Acupuncture & Low Back Pain

ACUPUNCTURE will be trialled in emergency departments following its success in lowering pain levels in patients at a busy public hospital.The National Health and Medical Research Council has granted more than $400,000 for a three-year clinical trial.
I found the following article in the Melbourne Age. Thought you might like to have a read. $400,000 means they are now taking us more seriously. I look forward to the final results. Of course, I am biased, so I'm sure they'll find Acupuncture extremely effective.

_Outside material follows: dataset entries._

/-- Bytes of a size (15 R362). -/
def MSize.bytes : MSize → Nat
  | .s8 | .z8 => 1
  | .s16 | .z16 => 2
  | .s32 | .z32 => 4
  | .d64 => 8

/-- The register value of loaded bytes (15 R363). -/
def MSize.extend (z : MSize) (v : Nat) : Word :=
  match z with
  | .s8 => BitVec.ofInt 64 (Machine.sextN 8 v)
  | .s16 => BitVec.ofInt 64 (Machine.sextN 16 v)
  | .s32 => BitVec.ofInt 64 (Machine.sextN 32 v)
  | _ => BitVec.ofNat 64 v

def StSize.bytes : StSize → Nat
  | .b8 => 1 | .b16 => 2 | .b32 => 4 | .b64 => 8

/-- The type an atomic works in, its bytes, and whether it floats (14 R338). -/
def ATy.ty : ATy → Ty
  | .s32 => .s32 | .s64 => .s64 | .z32 => .z32 | .z64 => .z64 | .f32 => .f32 | .f64 => .f64
def ATy.bytes : ATy → Nat
  | .s32 | .z32 | .f32 => 4
  | _ => 8
def ATy.isF : ATy → Bool
  | .f32 | .f64 => true
  | _ => false

/-- The memory space a space field names. -/
def Space.mem : Space → Machine.MSpace
  | .clay => .clay | .global => .global | .peer => .peer

end Sys2Proof

namespace Sys2Proof.Machine

/-- What an access answers becomes the answer of a meaning. -/
def AR.res {α : Type} (r : AR α) (f : α → State → Res) : Res :=
  match r with
  | .ok a s => f a s
  | .bad t s => .trap t s
  | .wait w s => .wait w s

/-! ### Tile loads and stores -/

/-- One line access of a tile access: its row, memory address, register-space address and bytes (06 R155), and how many
bytes of the row are left from it on. -/
structure Piece where
  row : Nat
  mem : Int
  reg : Nat
  n : Nat
  left : Nat
  deriving DecidableEq, Repr

/-- The line accesses of `n` bytes at `m`, lines ascending, at most `fuel` of them. -/
def linePieces (row : Nat) : (fuel : Nat) → (m : Int) → (reg n : Nat) → List Piece
  | 0, _, _, _ => []
  | fuel + 1, m, reg, n =>
    if n = 0 then []
    else
      let k := Nat.min n (64 - (m % 64).toNat)
      ⟨row, m, reg, k, n⟩ :: linePieces row fuel (m + k) (reg + k) (n - k)

/-- The rows of a footprint in memory, then the scale area: memory address, register-space address, bytes (15 R357). -/
def Bind.memRows (b : Bind) (a mp : Int) : List (Int × Nat × Nat) :=
  (below b.vr).map (fun (i : Nat) => (a + i * mp, b.start + i * b.p, rowBytes b.ty b.vc))
  ++ (if b.narrow then [(a + b.nr * mp, b.scaleAt, b.scaleBytes)] else [])

def Bind.pieces (b : Bind) (a mp : Int) : List Piece :=
  let rows := b.memRows a mp
  ((rows.zip (below rows.length)).map fun ((m, r, n), i) => linePieces i (n / 64 + 2) m r n).flatten

/-- The memory pitch: the binding's where the field is 0, else the register's, signed (15 R357). -/
def State.memPitch (s : State) (b : Bind) (pitch : Nat) : Int := if pitch = 0 then b.p else (s.getS pitch).toInt

/-- The address of a tile access: signed for the stack (15 R357). -/
def State.tileAddr (s : State) (sp : MSpace) (base : Nat) (imm : BitVec 18) : Int :=
  let w := s.getS base + imm.signExtend 64 * 64
  if sp = .stack then w.toInt else w.toNat

/-- The check of the whole footprint before the first line access (15 R357 step 6), with the address of the record
(log entry 26). -/
def State.footprintCheck (s : State) (sp : MSpace) (a lo hi : Int) : AR Unit :=
  let x := s.myCtx
  match sp with
  | .clay =>
    if 16384 ≤ lo && hi ≤ x.spUnits * 16384 then .ok () s
    else .bad { cause := 9, space := 1, addr := BitVec.ofInt 64 lo } s
  | .global => .ok () s
  | .peer =>
    let bad := fun (s : State) => AR.bad { cause := 10, space := 3, addr := BitVec.ofInt 64 a } s
    if a / 2 ^ 28 ≠ 0 || lo / 2 ^ 21 ≠ a / 2 ^ 21 || (hi - 1) / 2 ^ 21 ≠ a / 2 ^ 21 then bad s
    else
      let c := s.cur.core / 16 * 16 + fld a.toNat 24 4
      let t := fld a.toNat 21 3
      let v := s.ctx c t
      if t = 7 then bad s
      else if v.status = .free || v.tenant ≠ x.tenant then bad (s.logAccess s.agent 2 10 a.toNat)
      else if 16384 ≤ lo % 2 ^ 21 && (hi - 1) % 2 ^ 21 < v.spUnits * 16384 then .ok () s
      else bad s
  | .stack =>
    if 0 ≤ lo && s.me.stkBase + hi ≤ s.me.stkSpt then .ok () s
    else .bad { cause := 15, space := 4, addr := BitVec.ofInt 64 lo } s

/-- The address a line access is made with: within the stack space for the stack, modulo 2^64 otherwise. -/
def State.lineAddr (s : State) (sp : MSpace) (m : Int) : Nat :=
  if sp = .stack then (s.me.stkBase + m).toNat else wrapN 64 m

/-- Poison of the register space met by a store (06 R179, R180): elements read as zero, with an event for each of the
line accesses `lines` that meets it, or cause 41. -/
def State.regRead (s : State) (reg n unit : Nat) (zero : Byte) (lines : List Piece) : AR (List Byte) :=
  let x := s.myCtx
  let ps := poisonIn x.regPois reg n
  match ps with
  | [] => .ok (cgetN 0 x.regs reg n) s
  | p :: _ =>
    if x.strict then .bad { cause := 41, space := 5, addr := BitVec.ofNat 64 p } s
    else
      let hit := fun (k : Nat) => ps.any fun p => p < (reg + k) / unit * unit + unit && (reg + k) / unit * unit < p + 8
      .ok ((below n).map fun k => if hit k then zero else cget 0 x.regs (reg + k))
        (lines.foldl (fun s q => match poisonIn x.regPois q.reg q.n with
          | [] => s
          | p :: _ => s.myBestEffort 4 41 1 p) s)
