-- ==== Sys2Proof/Machine/Engines.lean ====
section
/-! DEFINITION. Engine commands: the engine-issue template (13 R318), timelines (08 R205, R206), failure after issue
(R207), the line accesses that engines share (R203, R208), copies (R201-R204), windows (R212, R213), chains (R209, R210,
R215), gather and scatter (14 R351-R353; 15 R367, R368), and collectives (08 R223-R225; 03 R102). -/

namespace Sys2Proof.Machine

/-! ### Issue, completion and failure -/

def Ctx.setTimeline (x : Ctx) (t : TLine) (v : Timeline) : Ctx := { x with tls := cput x.tls (tlineCode t) v }

/-- Commands issued and not completed (08 R205). -/
def Timeline.outstanding (t : Timeline) : Nat := t.issued - t.count - t.done.length

/-- The counter after the numbers in `done` above it (08 R206), at most `fuel` of them. -/
def Timeline.advance : (fuel : Nat) → Timeline → Timeline
  | 0, t => t
  | fuel + 1, t =>
    if t.done.contains (t.count + 1) then
      Timeline.advance fuel { t with count := t.count + 1, done := t.done.filter (· ≠ t.count + 1) }
    else t

def Timeline.complete (t : Timeline) (n : Nat) : Timeline :=
  Timeline.advance (t.done.length + 1) { t with done := n :: t.done }

/-- The engine slot of a command (07 R182). -/
def CmdOp.slot : CmdOp → Nat
  | .gather | .scatter => 33
  | .reduce _ | .bcast _ => 34
  | .weights => 35
  | _ => 32

/-- The agent of a command on an engine slot. -/
def State.slotAgent (s : State) (m : Cmd) (k : Nat) : Agent :=
  ⟨m.core, m.ctx, m.strm, (s.ctx m.core m.ctx).tenant, some k, m.since.toList⟩

/-- The agent a command's accesses are made by; what the firmware path finishes is the copy engine's (07 R182; 08
R208), but for the rows of a gather, which stay its engine's (14 R353). -/
def State.cmdAgent (s : State) (m : Cmd) : Agent :=
  s.slotAgent m (if m.firmware && m.op ≠ .gather then 32 else m.op.slot)

def Cmd.is (m : Cmd) (core ctx : Nat) (tl : TLine) (num : Nat) : Bool :=
  m.core = core && m.ctx = ctx && m.tl = tl && m.num = num

def State.cmd (s : State) (core ctx : Nat) (tl : TLine) (num : Nat) : Option Cmd := s.cmds.find? fun m => m.is core ctx tl num

/-- Replace a command by its new state. -/
def State.setCmd (s : State) (m : Cmd) : State :=
  { s with cmds := s.cmds.map fun o => if o.is m.core m.ctx m.tl m.num then m else o }

/-- Logical time of the accesses of a command: of its engine's, and of the copy engine's where the firmware path has it
(08 R208). -/
def State.cmdLt (s : State) (m : Cmd) : Nat := Nat.max (s.lt (s.cmdAgent m)) (s.lt (s.slotAgent m m.op.slot))

/-- The command's accesses are in the order of every agent that observes its completion (07 R191; log entry 27). -/
def State.syncCmd (s : State) (m : Cmd) : State := { s with ltSync := Nat.max s.ltSync (s.cmdLt m) }

/-- A command starts in the order of its issue, and goes on after its own earlier accesses (07 R190). -/
def State.startCmd (s : State) (m : Cmd) : State := s.setLt (s.cmdAgent m) (Nat.max (s.cmdLt m) s.ltSync)

/-- The last access of a command waits no more. -/
def Cmd.moves (m : Cmd) : Cmd := { m with since := none, held := none }

/-- The state of a command that waits at an access; of one that waits for a remote device, since when (06 R166), and of one that
waits at another context, that its request has been made (R177). -/
def State.holdCmd (s : State) (m : Cmd) (w : Wait) : State :=
  s.setCmd { m with
    since := match w with
      | .remote member va => some (s.waitSince m.since.toList member (va.getD 0))
      | .peer _ _ _ pa => some (s.waitSince m.since.toList s.member pa)
      | _ => none
    held := match w with
      | .remote .. => none
      | _ => some w }

/-- Whether the wait of a command's last access may be over: a region that is out is asked for again by the access itself
(09 R235, R248). -/
def State.heldOver (s : State) (m : Cmd) : Bool :=
  match m.held with
  | some (.refill r) => s.mayRetry m.core m.ctx r
  | some (.peer c x r _) => (s.ctx c x).status ≠ .saved && r.all (s.mayRetry c x)
  | some .budget => !s.heldBack (s.cmdAgent m)
  | _ => true

/-- The number completes (08 R206); a chain's channel parks (R210). -/
def State.finishCmd (s : State) (m : Cmd) : State :=
  let s := s.syncCmd m
  let s := { s with cmds := s.cmds.filter fun o => !o.is m.core m.ctx m.tl m.num,
                    requests := s.requests.filter fun r => some r.id ≠ m.request }
  let s := match m.op with
    | .chain ch => s.setChan m.core ch { (s.core m.core).chan ch with walking := false, owner := none }
    | _ => s
  let x := s.ctx m.core m.ctx
  s.setCtx m.core m.ctx (x.setTimeline m.tl ((x.timeline m.tl).complete m.num))

/-- A cause of a command is recorded in the stream that issued it (08 R207; 11 R279, R280). -/
def State.cmdFault (s : State) (m : Cmd) (t : Trap) : State :=
  s.asyncFault m.core m.ctx m.strm
    { Flt.none with cause := t.cause, num := m.num, tl := tlineCode m.tl, eng := true, space := t.space, pc := m.pc,
                    commit := t.commit, spec := t.spec, addr := t.addr, extra := t.extra }

/-- The command fails (08 R207); on the firmware path it fails with cause 28 (R208). No barrier is decremented; that a slot which
its record has claimed stays one being filled is the model's choice (log entry 76). -/
def State.failCmd (s : State) (m : Cmd) (t : Trap) : State :=
  let t := if m.firmware then { t with cause := 28, extra := BitVec.ofNat 64 t.cause } else t
  (s.finishCmd m).cmdFault m t

/-- A new command: its number is written, and it is accepted (13 R318); at most 256 are outstanding (08 R205). -/
def acceptCmd (tl : TLine) (sy : SReg) (f : Cmd → Cmd) (s : State) : Res :=
  let x := s.myCtx
  let t := x.timeline tl
  if 256 ≤ t.outstanding then .wait (.commands tl) s
  else
    let n := t.issued + 1
    let m : Cmd := f
      { core := s.cur.core, ctx := s.cur.ctx, strm := s.cur.strm, tl := tl, num := n, pc := s.me.pc, bar := none,
        op := .window, desc := [], binds := [], frame := none, done := 0, part := 0, buf := [], aux := 0, slot := none,
        link := 0, stop := none, request := none, firmware := false, stalled := false, since := none, held := none }
    let s := s.setMyCtx (x.setTimeline tl { t with issued := n })
    .done (({ s with cmds := s.cmds ++ [m] } : State).writeS sy.val (BitVec.ofNat 64 n) 16)

/-- The engine-issue template (13 R318): `check` makes the entry's issue checks and names the command. -/
def engineOp (streams : List Nat) (priv : Bool) (tl : TLine) (rs : List SReg) (sy : SReg)
    (check : State → AR (Cmd → Cmd)) : State → Host.Outcome State Fault Refusal :=
  issue { streams := streams, priv := priv, bnd := true, use := fun _ => { rs := rs.map (·.val), ws := [sy.val] } }
    fun s => (check s).res fun f s => acceptCmd tl sy f s

/-- A cause without an access. -/
def AR.cause {α : Type} (c : Nat) (s : State) : AR α := .bad (Trap.of c) s
def clayCause (c a : Nat) : Trap := { cause := c, space := 1, addr := BitVec.ofNat 64 a }

/-- Eight little-endian words. -/
def wordsOf (bs : List Byte) : List Word := (below 8).map fun k => BitVec.ofNat 64 (wordOfBytes ((bs.drop (8 * k)).take 8))

/-- A 64-byte descriptor in clay at the offset in a register: cause 8, then 9, then 41 (08 R202 step 1; 06 R180). -/
def State.descriptor (s : State) (sx : SReg) : AR (List Word) :=
  let a := (s.getS sx.val).toNat
  if a % 64 ≠ 0 then .bad (clayCause 8 a) s
  else (s.readRecord a 64).bind fun bs s => .ok (wordsOf bs) s

/-- Bits of word `k` of a descriptor. -/
def dfld (d : List Word) (k lo n : Nat) : Nat := fld (nthD 0 d k).toNat lo n
def dword (d : List Word) (k : Nat) : Nat := (nthD 0 d k).toNat

def barOpt (b : BarField) : Option Nat := if b.en then some b.idx.val else none

/-! ### Line accesses of engines -/

/-- How far a command has come in its bytes: bytes written, and bytes read and not yet written. -/
structure Prog where
  done : Nat
  buf : List (Byte × Bool)
  deriving DecidableEq, Repr

/-- The answer of a run over line accesses: all done, stopped by a cause, or waiting. -/
inductive ER where
  | ok (p : Prog) (s : State)
  | stop (t : Trap) (p : Prog) (s : State)
  | wait (w : Wait) (p : Prog) (s : State)

/-- One transfer: `n` bytes read whole, then written (08 R203). -/
structure Seg where
  ss : MSpace
  sa : Int
  ds : MSpace
  da : Int
  n : Nat
  deriving DecidableEq, Repr

/-- Bytes of a line access at `a` with the marks of its poisoned granules. -/
def lineMarks (a : Nat) (bs : List Byte) (ps : List Nat) : List (Byte × Bool) :=
  (bs.zip (below bs.length)).map fun (b, k) => (b, ps.any fun p => p ≤ a + k && a + k < p + 8)

/-- One line read by an engine: poison stops it, or is carried on with its mark, counted and logged (08 R208; 06 R179). -/
def State.engRead (s : State) (g : Agent) (carry : Bool) (sp : MSpace) (a n : Nat) : AR (List (Byte × Bool)) :=
  (s.lineLoad g sp false a n).bind fun (bs, ps) s =>
    match ps with
    | [] => .ok (bs.map fun b => (b, false)) s
    | p :: _ =>
      if carry then
        .ok (lineMarks a bs ps) (ps.foldl (fun s p => s.bestEffort g.core g.ctx 0 sp.logCode 41 1 p) s)
      else .bad { cause := 41, space := sp.fltCode, addr := BitVec.ofNat 64 p } s

/-- Mark the granule of a byte poisoned, where a write has just put it. -/
def State.markPoison (s : State) (g : Agent) (sp : MSpace) (a : Nat) : State :=
  let clay := fun (c x off : Nat) =>
    let v := s.ctx c x
    s.setCtx c x { v with clayPois := cset false v.clayPois (off / 8) true }
  match sp with
  | .clay => clay g.core g.ctx a
  | .peer => clay (g.core / 16 * 16 + fld a 24 4) (fld a 21 3) (fld a 0 21)
  | .stack => s
  | .global =>
    match s.translate g.core g.tenant a with
    | .ok l s =>
      let p := physKey l.member l.off
      if l.coh = 1 then
        match cget none ((s.core g.core).swLines.map fun e => (e.1, some e.2)) (p / 64) with
        | some v =>
          let k := s.core g.core
          let i := p % 64 / 8
          let pois := if fld v.pois i 1 = 1 then v.pois else v.pois + 2 ^ i
          let v : SwLine := { v with pois := pois }
          s.setCore g.core { k with swLines := cput k.swLines (p / 64) v }
        | none => s
      else { s with poison := cset false s.poison (p / 8) true }
    | _ => s
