def Plinth.frontBank (p : Plinth) : Bank := if p.front then p.bank1 else p.bank0
/-- Put a bank in the shadow place. -/
def Plinth.setShadow (p : Plinth) (b : Bank) : Plinth := if p.front then { p with bank0 := b } else { p with bank1 := b }
/-- Exchange front and shadow (05 R139). -/
def Plinth.swap (p : Plinth) : Plinth := { p with front := !p.front }

def State.plinth (s : State) (c : Nat) : Plinth := (s.core c).plinth
def State.setPlinth (s : State) (c : Nat) (p : Plinth) : State := s.setCore c { s.core c with plinth := p }
/-- The issuing context holds the Plinth of its core (05 R129). -/
def State.holds (s : State) : Bool := s.myCore.plinth.holder = some s.cur.ctx

/-! ### Exact terms and sums -/

/-- The exact product of two data; an invalid one is a signalling NaN, so that its use raises `nv` (03 R75). -/
def FVal.mul (a b : FVal) : FVal :=
  if a.isNaN || b.isNaN then .nan (a.isSig || b.isSig)
  else if zeroTimesInf a b then .nan true
  else match a, b with
    | .fin na ma ea, .fin nb mb eb => .fin (na != nb) (ma * mb) (ea + eb)
    | a, b => .inf (a.isNeg != b.isNeg)

/-- The exact sum of a list of data. Zeros of one sign keep it; another exact zero has the sign of 03 R76. -/
def exactSum (rm : RM) (l : List FVal) : FVal :=
  let infs := l.filterMap fun v => match v with
    | .inf n => some n
    | _ => none
  let fins := l.filterMap fun v => match v with
    | .fin n m e => if m = 0 then none else some (n, m, e)
    | _ => none
  if l.any FVal.isNaN then .nan (l.any FVal.isSig)
  else match infs, fins with
    | n :: _, _ => if infs.contains (!n) then .nan true else .inf n
    | [], [] => .fin (if l.all FVal.isNeg then true else if l.any FVal.isNeg then rm = .rdn else false) 0 0
    | [], (_, _, e0) :: _ =>
      let e := fins.foldl (fun e v => if v.2.2 < e then v.2.2 else e) e0
      let v := fins.foldl (fun (a : Int) (n, m, x) => a + signedM n (m * 2 ^ (x - e).toNat)) 0
      if v = 0 then .fin (rm = .rdn) 0 0 else .fin (v < 0) v.natAbs e

/-- A value of a floating or integer code, as an exact datum. -/
def valueOf (t : Ty) (w : Nat) : FVal := if t.isF then fdecode t w else .fin (idecode t w < 0) (idecode t w).natAbs 0

/-- Round or convert an exact datum once (03 R72-R75, R91); an integer result is clamped. -/
def FVal.encode (dt : Ty) (rm : RM) (sat : Bool) (v : FVal) : Nat × FFlags :=
  if dt.isF then
    match v with
    | .nan sig => fnan dt (if sig then flagNV else 0)
    | .inf n => (fsign dt n (finf dt), 0)
    | .fin n m e => fround dt rm sat n m e false
  else
    match v with
    | .nan _ => (0, flagNV)
    | .inf n => (iencode dt true (if n then imin dt else imax dt), flagNV)
    | .fin n m e =>
      let (k, x) := toInteger rm n m e
      if k < imin dt || imax dt < k then (iencode dt true k, flagNV) else (iencode dt false k, if x then flagNX else 0)

/-- A term of a Plinth sum: of a void block, of a zero block (its product is +0), an element that is zero in another
block, or a datum. -/
inductive Term where
  | void
  | blank
  | zero
  | val (v : FVal)
  deriving DecidableEq, Repr

/-- The product of two terms; a narrow zero has no sign, so its product with a finite datum is +0 (log entry 32), and
with an infinity or a NaN what 03 R75 says. -/
def Term.mul (a b : Term) : FVal :=
  let zero := fun (v : FVal) => match FVal.mul (.fin false 0 0) v with
    | .fin .. => .fin false 0 0
    | v => v
  match a, b with
  | .void, _ => .nan false
  | _, .void => .nan false
  | .blank, _ => .fin false 0 0
  | _, .blank => .fin false 0 0
  | .zero, .val v => zero v
  | .val v, .zero => zero v
  | .zero, .zero => .fin false 0 0
  | .val a, .val b => a.mul b

/-- The term of a narrow element of n * 2^(e - 8). -/
def narrowTerm (n e : Int) : Term := if n = 0 then .zero else .val (.fin (n < 0) n.natAbs (e - 8))

/-- The exact sum of a group: any NaN in it raises invalid (03, "Fixed orders of summation"). -/
def groupSum (l : List FVal) : FVal :=
  match exactSum .rne l with
  | .nan _ => .nan true
  | v => v

/-- Groups of `g` products summed exactly, each added to the accumulator under one rounding (03 R97, R98); a short group
is completed with +0 (log entry 31). -/
def groupSums (g : Nat) : (fuel : Nat) → List FVal → Nat → FFlags → Nat × FFlags
  | 0, _, acc, fl => (acc, fl)
  | fuel + 1, ps, acc, fl =>
    if ps.isEmpty then (acc, fl)
    else
      let t := ps.take g
      let t := if t.length < g then t ++ [.fin false 0 0] else t
      let (v, f) := faddV .f32 .rne false (fdecode .f32 acc) (groupSum t)
      groupSums g fuel (ps.drop g) v (fl ||| f)

/-- A row of activations, or a column of weights: codes and terms. -/
structure Vec where
  codes : List Nat
  terms : List Term
  deriving DecidableEq, Repr

/-- The accumulation of one element (03 R96-R99). -/
def accumulate (wt at_ : Ty) (acc : Nat) (a w : Vec) : Nat × FFlags :=
  match wt with
  | .f64 | .f32 =>
    (a.codes.zip w.codes).foldl (fun (acc : Nat × FFlags) (x, y) =>
      let (v, f) := ffmaV wt .rne false (fdecode wt x) (fdecode wt y) (fdecode wt acc.1)
      (v, acc.2 ||| f)) (acc, 0)
  | .s8 | .z8 =>
    (wrapN 32 ((a.codes.zip w.codes).foldl (fun (v : Int) (x, y) => v + idecode at_ x * idecode wt y) (idecode .s32 acc)), 0)
  | _ =>
    let g := if wt = .ch8 then 16 else 4
    let ps := (a.terms.zip w.terms).map fun (x, y) => x.mul y
    groupSums g (ps.length / g + 1) ps acc 0

/-- Where an accumulation starts under `ovw` (05 R139). -/
def accStart : Ty → Nat
  | .f64 => 2 ^ 63
  | .f32 => 2 ^ 31
  | _ => 0

/-! ### Banks -/

/-- The code that stands for a weight read as +0 because its granule was poisoned (06 R180). -/
def zeroCell : Nat := 256

/-- Column `n` of a bank. -/
def Bank.col (b : Bank) (n : Nat) : Vec :=
  let codes := (below b.kv).map fun k => nthD 0 b.elems (k * b.nv + n)
  let term := fun (k c : Nat) =>
    if b.ty ≠ .ch8 then (if b.ty.isF then Term.val (fdecode b.ty c) else .blank)
    else
      let ex := nthD 0 b.scales (k / blockOf (Fin.ofNat 4 b.blk) * b.nv + n)
      if ex = 255 then .void
      else if ex = 0 then .blank
      else if c = zeroCell then .zero
      else narrowTerm (codeMinus .ch8 c (if nthD false b.signs (k * b.nv + n) then 128 else 0)) ((ex : Int) - 127)
  ⟨codes, (codes.zip (below b.kv)).map fun (c, k) => term k c⟩

/-- The dither signs of a weight frame over a bank (04 R114). -/
def signsOf (f : Frame) (kv nv : Nat) : List Bool :=
  (below (kv * nv)).map fun l => 128 ≤ f.g (l / nv) (l % nv)

/-- A block of a narrow source: the address of its scale word, its state, and the poisoned granules of its codes, which a
zero block and a void one do not use (03 R83). -/
structure Block where
  scale : Nat
  state : BlockState
  codes : List Nat

/-- The elements of the block with a first element. -/
def Layout.cells (y : Layout) (first : Nat × Nat) : List (Nat × Nat) :=
  (below y.b).map fun k => if y.rows then (first.1, first.2 + k) else (first.1 + k, first.2)

/-- The blocks of a narrow source with given first elements; `used` says which elements are read. -/
def blocksOf (b : Bind) (y : Layout) (f : Frame) (m : Cells Byte) (p : Cells Bool) (used : Nat × Nat → Bool)
    (firsts : List (Nat × Nat)) : List Block :=
  firsts.map fun (i, j) =>
    let a := b.scaleAt + 2 * y.index i j
    let st := blockState m p a (checkByte f y i j)
    ⟨a, st, if st.usesCodes then ((y.cells (i, j)).filter used).filterMap fun e => (Src.reg b).poison p e.1 e.2 else []⟩

/-- The first strict failure among blocks in their order: of one block poison, then the check byte, then a void block (06
R180; 04 R115, R117, R128). `sp` is the space of the record. -/
def blocksTrap (sp : Nat) : List Block → Option Trap
  | [] => none
  | b :: bs =>
    match (if b.state = .poisoned then [b.scale / 8 * 8] else []) ++ b.codes with
    | g :: _ => some { cause := 41, space := sp, addr := BitVec.ofNat 64 g }
    | [] =>
      if b.state = .mismatch then some { cause := 29, space := sp, addr := BitVec.ofNat 64 b.scale }
      else if b.state = .void then some (Trap.of 30) else blocksTrap sp bs

/-- The best-effort events of the same. -/
def blocksEvents (bs : List Block) : List Event :=
  bs.foldl (fun l b =>
    let l := match b.state with
      | .poisoned => addEvent l (41, 1, b.scale / 64 * 64)
      | .mismatch => addEvent l (29, 0, b.scale)
      | _ => l
    b.codes.foldl (fun l g => addEvent l (41, 1, g / 64 * 64)) l) []

/-- The exponent field a block's elements decode under: 0 where it was poisoned or failed its check. -/
def BlockState.field : BlockState → Nat
  | .void => 255
  | .step e => (e + 127).toNat
  | _ => 0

My own clinical experience of the past 22 years tells me I am right about this.

Acupuncture Trial Will Get Straight to the point
LOUISE HALL
June 26, 2009
ACUPUNCTURE will be trialled in emergency departments following its success in lowering pain levels in patients at a busy public hospital.
The National Health and Medical Research Council has granted more than $400,000 for a three-year clinical trial.
During the trial, 400 people will receive drug therapy, acupuncture or both to treat acute migraine, back pain and ankle injuries.
Dr Robyn Parker, an emergency physician and qualified medical acupuncturist, will tell the Winter Symposium of the Australasian College for Emergency Medicine in Darwin today that a pilot program at the Northern Hospital in Epping has shown promising results in managing patients' pain and nausea.
Dr Parker said patients who arrived at casualty could choose to be treated by final-year or graduate acupuncture students from RMIT in conjunction with standard medical practice.
"Patients reported a significant reduction in pain and most said they would have it again," she said. The multiple emergency department acupuncture trials will employ traditional Chinese medicine practitioners to work in emergency, a first for the Western world.